• _WORK REQUEST_:
Among the lines below, copy exactly those from the one with "bill.lostTotal := lost" through the one with "def switchDue (s", counting both ends.

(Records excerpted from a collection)

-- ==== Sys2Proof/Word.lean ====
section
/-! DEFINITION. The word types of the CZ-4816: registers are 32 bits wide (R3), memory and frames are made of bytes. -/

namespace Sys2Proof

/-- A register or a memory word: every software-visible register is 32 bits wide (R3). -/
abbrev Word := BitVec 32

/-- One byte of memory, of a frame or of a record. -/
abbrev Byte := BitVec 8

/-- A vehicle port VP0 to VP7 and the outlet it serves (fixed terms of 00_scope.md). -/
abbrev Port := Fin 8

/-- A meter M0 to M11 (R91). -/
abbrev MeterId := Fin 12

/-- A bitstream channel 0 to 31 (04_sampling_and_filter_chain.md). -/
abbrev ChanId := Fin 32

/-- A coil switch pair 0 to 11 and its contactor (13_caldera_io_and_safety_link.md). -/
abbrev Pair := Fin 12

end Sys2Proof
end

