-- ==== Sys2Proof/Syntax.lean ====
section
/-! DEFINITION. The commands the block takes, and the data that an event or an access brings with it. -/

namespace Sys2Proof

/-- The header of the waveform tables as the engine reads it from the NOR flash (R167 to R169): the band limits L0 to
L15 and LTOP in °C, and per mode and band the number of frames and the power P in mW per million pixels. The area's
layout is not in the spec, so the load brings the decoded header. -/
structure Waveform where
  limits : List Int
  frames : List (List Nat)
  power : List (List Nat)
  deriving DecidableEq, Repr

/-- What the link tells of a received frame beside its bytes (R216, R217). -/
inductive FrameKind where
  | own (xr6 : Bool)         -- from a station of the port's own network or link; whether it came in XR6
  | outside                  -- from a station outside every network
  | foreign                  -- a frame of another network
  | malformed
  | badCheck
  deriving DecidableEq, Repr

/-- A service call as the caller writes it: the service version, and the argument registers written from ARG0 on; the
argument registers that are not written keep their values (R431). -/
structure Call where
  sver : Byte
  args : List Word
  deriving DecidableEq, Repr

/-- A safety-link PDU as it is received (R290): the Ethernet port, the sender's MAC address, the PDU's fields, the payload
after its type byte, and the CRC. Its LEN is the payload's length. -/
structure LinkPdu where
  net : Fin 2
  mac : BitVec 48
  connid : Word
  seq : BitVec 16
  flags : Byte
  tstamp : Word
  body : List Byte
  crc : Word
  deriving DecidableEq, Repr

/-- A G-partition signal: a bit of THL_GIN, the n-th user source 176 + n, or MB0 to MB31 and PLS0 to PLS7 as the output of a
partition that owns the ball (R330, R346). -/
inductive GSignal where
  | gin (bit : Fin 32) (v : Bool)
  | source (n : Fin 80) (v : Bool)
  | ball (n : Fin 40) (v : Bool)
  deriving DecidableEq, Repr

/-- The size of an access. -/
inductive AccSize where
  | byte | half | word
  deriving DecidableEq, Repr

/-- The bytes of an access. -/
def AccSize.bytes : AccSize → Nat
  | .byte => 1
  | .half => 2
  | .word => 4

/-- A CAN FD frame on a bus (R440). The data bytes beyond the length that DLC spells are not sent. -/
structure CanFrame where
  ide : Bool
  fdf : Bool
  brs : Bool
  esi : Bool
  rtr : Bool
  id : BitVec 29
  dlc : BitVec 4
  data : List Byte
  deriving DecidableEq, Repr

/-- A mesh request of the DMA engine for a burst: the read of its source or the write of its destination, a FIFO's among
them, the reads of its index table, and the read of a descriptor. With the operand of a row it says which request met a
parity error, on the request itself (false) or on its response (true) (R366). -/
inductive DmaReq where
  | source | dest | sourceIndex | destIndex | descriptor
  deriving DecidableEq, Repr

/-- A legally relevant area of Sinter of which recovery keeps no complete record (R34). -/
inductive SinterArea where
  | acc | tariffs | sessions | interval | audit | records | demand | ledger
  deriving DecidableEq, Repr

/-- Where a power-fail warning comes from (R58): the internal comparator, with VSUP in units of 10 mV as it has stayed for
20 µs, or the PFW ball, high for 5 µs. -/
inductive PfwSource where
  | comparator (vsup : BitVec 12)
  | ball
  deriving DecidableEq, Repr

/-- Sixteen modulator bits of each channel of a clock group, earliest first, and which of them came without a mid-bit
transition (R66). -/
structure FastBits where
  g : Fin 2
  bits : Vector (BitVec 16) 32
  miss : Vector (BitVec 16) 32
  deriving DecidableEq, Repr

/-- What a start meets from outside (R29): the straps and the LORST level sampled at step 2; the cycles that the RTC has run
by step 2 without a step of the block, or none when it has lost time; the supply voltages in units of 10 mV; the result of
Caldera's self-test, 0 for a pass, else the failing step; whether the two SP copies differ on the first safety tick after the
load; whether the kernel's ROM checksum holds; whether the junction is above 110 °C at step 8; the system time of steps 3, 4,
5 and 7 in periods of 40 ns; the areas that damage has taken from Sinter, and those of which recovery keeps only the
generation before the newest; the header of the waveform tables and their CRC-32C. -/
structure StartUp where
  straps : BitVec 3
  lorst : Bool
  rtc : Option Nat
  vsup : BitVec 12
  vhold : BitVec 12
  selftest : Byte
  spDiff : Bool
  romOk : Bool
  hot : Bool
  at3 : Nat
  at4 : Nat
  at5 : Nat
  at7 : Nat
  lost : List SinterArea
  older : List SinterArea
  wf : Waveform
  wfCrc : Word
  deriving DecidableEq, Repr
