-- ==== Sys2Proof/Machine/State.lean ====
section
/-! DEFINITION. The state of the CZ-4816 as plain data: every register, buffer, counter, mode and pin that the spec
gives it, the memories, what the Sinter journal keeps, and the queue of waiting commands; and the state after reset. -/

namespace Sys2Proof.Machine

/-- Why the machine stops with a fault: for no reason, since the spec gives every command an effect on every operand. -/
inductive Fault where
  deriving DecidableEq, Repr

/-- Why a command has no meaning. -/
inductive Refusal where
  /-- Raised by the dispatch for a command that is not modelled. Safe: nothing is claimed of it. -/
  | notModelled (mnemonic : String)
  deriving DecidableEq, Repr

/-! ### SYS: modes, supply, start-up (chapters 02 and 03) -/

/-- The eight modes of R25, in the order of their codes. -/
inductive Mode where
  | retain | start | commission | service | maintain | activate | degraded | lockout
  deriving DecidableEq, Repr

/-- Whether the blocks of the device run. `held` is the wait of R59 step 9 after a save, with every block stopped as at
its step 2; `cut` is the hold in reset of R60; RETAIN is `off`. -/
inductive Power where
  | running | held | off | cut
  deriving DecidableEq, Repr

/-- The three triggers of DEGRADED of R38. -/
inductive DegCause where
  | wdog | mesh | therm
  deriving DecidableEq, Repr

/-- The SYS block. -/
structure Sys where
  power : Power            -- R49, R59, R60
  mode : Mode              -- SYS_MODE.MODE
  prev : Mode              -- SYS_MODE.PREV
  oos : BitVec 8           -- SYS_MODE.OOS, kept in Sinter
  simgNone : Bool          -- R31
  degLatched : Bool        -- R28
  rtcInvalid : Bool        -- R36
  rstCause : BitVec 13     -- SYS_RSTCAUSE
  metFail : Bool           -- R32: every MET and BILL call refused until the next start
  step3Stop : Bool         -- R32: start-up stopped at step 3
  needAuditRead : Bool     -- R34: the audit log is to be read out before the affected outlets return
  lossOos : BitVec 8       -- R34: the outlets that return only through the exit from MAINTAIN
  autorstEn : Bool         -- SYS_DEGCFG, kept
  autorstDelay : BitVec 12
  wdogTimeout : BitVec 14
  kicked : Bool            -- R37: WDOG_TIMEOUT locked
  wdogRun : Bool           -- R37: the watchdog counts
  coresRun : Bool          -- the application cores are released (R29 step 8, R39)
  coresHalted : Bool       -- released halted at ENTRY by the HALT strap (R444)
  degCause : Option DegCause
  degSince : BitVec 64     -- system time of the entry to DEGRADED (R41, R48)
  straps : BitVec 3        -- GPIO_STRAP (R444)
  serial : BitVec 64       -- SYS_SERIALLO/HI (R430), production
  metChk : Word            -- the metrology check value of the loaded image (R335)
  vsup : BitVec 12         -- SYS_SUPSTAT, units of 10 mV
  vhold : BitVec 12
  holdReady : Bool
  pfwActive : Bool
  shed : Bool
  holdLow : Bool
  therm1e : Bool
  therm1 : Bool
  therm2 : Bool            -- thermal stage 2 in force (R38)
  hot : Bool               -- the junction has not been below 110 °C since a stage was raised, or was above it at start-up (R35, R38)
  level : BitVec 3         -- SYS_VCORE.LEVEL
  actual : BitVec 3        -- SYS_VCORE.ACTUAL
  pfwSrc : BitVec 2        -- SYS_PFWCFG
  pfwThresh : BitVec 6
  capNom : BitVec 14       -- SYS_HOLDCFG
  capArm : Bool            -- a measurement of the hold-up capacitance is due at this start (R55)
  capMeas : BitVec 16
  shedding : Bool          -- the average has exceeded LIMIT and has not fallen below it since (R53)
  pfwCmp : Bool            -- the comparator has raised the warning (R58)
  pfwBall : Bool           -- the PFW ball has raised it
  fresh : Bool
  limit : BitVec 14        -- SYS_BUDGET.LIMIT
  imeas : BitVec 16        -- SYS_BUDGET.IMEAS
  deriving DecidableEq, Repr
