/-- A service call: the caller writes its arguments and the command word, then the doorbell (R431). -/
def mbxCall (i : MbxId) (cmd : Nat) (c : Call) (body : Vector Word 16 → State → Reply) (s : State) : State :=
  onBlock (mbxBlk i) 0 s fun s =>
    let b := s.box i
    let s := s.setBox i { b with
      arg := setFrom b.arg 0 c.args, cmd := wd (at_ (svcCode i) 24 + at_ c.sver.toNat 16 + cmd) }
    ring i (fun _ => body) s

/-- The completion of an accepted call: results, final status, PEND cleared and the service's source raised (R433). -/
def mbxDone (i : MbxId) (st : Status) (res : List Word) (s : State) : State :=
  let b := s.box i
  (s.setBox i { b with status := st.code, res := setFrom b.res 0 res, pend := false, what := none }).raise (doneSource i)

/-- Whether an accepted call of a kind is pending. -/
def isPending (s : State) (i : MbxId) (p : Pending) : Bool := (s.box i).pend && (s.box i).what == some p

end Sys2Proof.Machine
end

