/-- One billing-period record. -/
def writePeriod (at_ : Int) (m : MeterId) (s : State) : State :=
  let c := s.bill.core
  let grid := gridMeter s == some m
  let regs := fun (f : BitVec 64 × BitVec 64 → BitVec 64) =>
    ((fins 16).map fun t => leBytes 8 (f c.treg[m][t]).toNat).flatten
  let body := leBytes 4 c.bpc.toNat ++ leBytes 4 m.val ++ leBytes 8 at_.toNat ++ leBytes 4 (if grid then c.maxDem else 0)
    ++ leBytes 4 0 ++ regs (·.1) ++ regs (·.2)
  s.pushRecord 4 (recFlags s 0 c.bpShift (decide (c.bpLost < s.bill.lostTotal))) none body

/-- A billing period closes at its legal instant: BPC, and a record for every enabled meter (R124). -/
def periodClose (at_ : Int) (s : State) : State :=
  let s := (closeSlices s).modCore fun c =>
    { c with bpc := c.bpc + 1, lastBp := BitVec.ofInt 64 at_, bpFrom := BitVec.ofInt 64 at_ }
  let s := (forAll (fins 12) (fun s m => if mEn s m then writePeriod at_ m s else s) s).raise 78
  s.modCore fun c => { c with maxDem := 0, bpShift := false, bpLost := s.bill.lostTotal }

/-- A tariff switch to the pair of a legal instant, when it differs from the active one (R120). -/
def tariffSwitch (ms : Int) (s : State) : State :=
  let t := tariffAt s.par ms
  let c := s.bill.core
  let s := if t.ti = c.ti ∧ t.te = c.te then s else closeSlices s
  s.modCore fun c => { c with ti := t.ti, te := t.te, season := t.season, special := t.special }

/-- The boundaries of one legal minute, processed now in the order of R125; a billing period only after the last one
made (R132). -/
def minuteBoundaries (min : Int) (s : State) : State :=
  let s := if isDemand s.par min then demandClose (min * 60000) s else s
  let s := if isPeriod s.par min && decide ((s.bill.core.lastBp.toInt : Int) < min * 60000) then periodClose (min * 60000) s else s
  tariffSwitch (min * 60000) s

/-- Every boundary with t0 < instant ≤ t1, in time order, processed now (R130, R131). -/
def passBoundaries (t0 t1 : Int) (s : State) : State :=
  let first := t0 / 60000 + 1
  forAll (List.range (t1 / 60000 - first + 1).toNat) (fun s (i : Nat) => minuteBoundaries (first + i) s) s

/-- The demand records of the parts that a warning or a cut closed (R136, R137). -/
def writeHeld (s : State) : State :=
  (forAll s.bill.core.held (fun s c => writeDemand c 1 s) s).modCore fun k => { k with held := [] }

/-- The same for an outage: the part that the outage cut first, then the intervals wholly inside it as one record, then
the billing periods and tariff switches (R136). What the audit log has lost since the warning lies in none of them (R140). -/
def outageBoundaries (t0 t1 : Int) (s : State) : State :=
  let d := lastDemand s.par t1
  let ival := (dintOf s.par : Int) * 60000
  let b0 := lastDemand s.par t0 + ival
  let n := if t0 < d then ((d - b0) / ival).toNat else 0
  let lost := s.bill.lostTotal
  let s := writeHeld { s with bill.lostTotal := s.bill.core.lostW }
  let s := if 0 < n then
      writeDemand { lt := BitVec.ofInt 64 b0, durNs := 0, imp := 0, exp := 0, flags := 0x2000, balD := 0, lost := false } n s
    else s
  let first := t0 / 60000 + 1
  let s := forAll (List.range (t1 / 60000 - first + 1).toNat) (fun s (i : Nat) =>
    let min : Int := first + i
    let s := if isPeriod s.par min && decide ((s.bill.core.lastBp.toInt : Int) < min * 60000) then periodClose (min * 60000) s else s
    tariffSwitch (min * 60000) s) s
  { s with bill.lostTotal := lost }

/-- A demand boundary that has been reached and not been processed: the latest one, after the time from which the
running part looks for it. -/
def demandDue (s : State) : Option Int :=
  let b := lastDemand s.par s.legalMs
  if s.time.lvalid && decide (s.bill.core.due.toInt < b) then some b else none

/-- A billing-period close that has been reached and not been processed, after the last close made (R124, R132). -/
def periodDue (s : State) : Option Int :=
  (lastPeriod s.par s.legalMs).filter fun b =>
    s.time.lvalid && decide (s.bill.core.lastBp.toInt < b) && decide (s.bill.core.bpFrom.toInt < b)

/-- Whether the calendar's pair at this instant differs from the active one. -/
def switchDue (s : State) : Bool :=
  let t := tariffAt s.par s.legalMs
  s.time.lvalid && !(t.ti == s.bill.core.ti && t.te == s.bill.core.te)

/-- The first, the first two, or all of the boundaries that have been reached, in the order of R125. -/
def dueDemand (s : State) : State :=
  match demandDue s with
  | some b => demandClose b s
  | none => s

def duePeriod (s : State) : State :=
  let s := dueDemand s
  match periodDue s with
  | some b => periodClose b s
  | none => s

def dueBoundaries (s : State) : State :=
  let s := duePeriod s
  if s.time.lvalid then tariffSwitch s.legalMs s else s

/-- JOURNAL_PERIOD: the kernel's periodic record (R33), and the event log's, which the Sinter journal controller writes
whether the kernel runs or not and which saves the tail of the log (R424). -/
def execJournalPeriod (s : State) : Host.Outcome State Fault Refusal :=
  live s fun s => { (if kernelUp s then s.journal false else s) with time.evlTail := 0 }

• _WRITTEN RESPONSE_:
  { s with bill.lostTotal := lost }

/-- A demand boundary that has been reached and not been processed: the latest one, after the time from which the
running part looks for it. -/
def demandDue (s : State) : Option Int :=
  let b := lastDemand s.par s.legalMs
  if s.time.lvalid && decide (s.bill.core.due.toInt < b) then some b else none

/-- A billing-period close that has been reached and not been processed, after the last close made (R124, R132). -/
def periodDue (s : State) : Option Int :=
  (lastPeriod s.par s.legalMs).filter fun b =>
    s.time.lvalid && decide (s.bill.core.lastBp.toInt < b) && decide (s.bill.core.bpFrom.toInt < b)

/-- Whether the calendar's pair at this instant differs from the active one. -/
def switchDue (s : State) : Bool :=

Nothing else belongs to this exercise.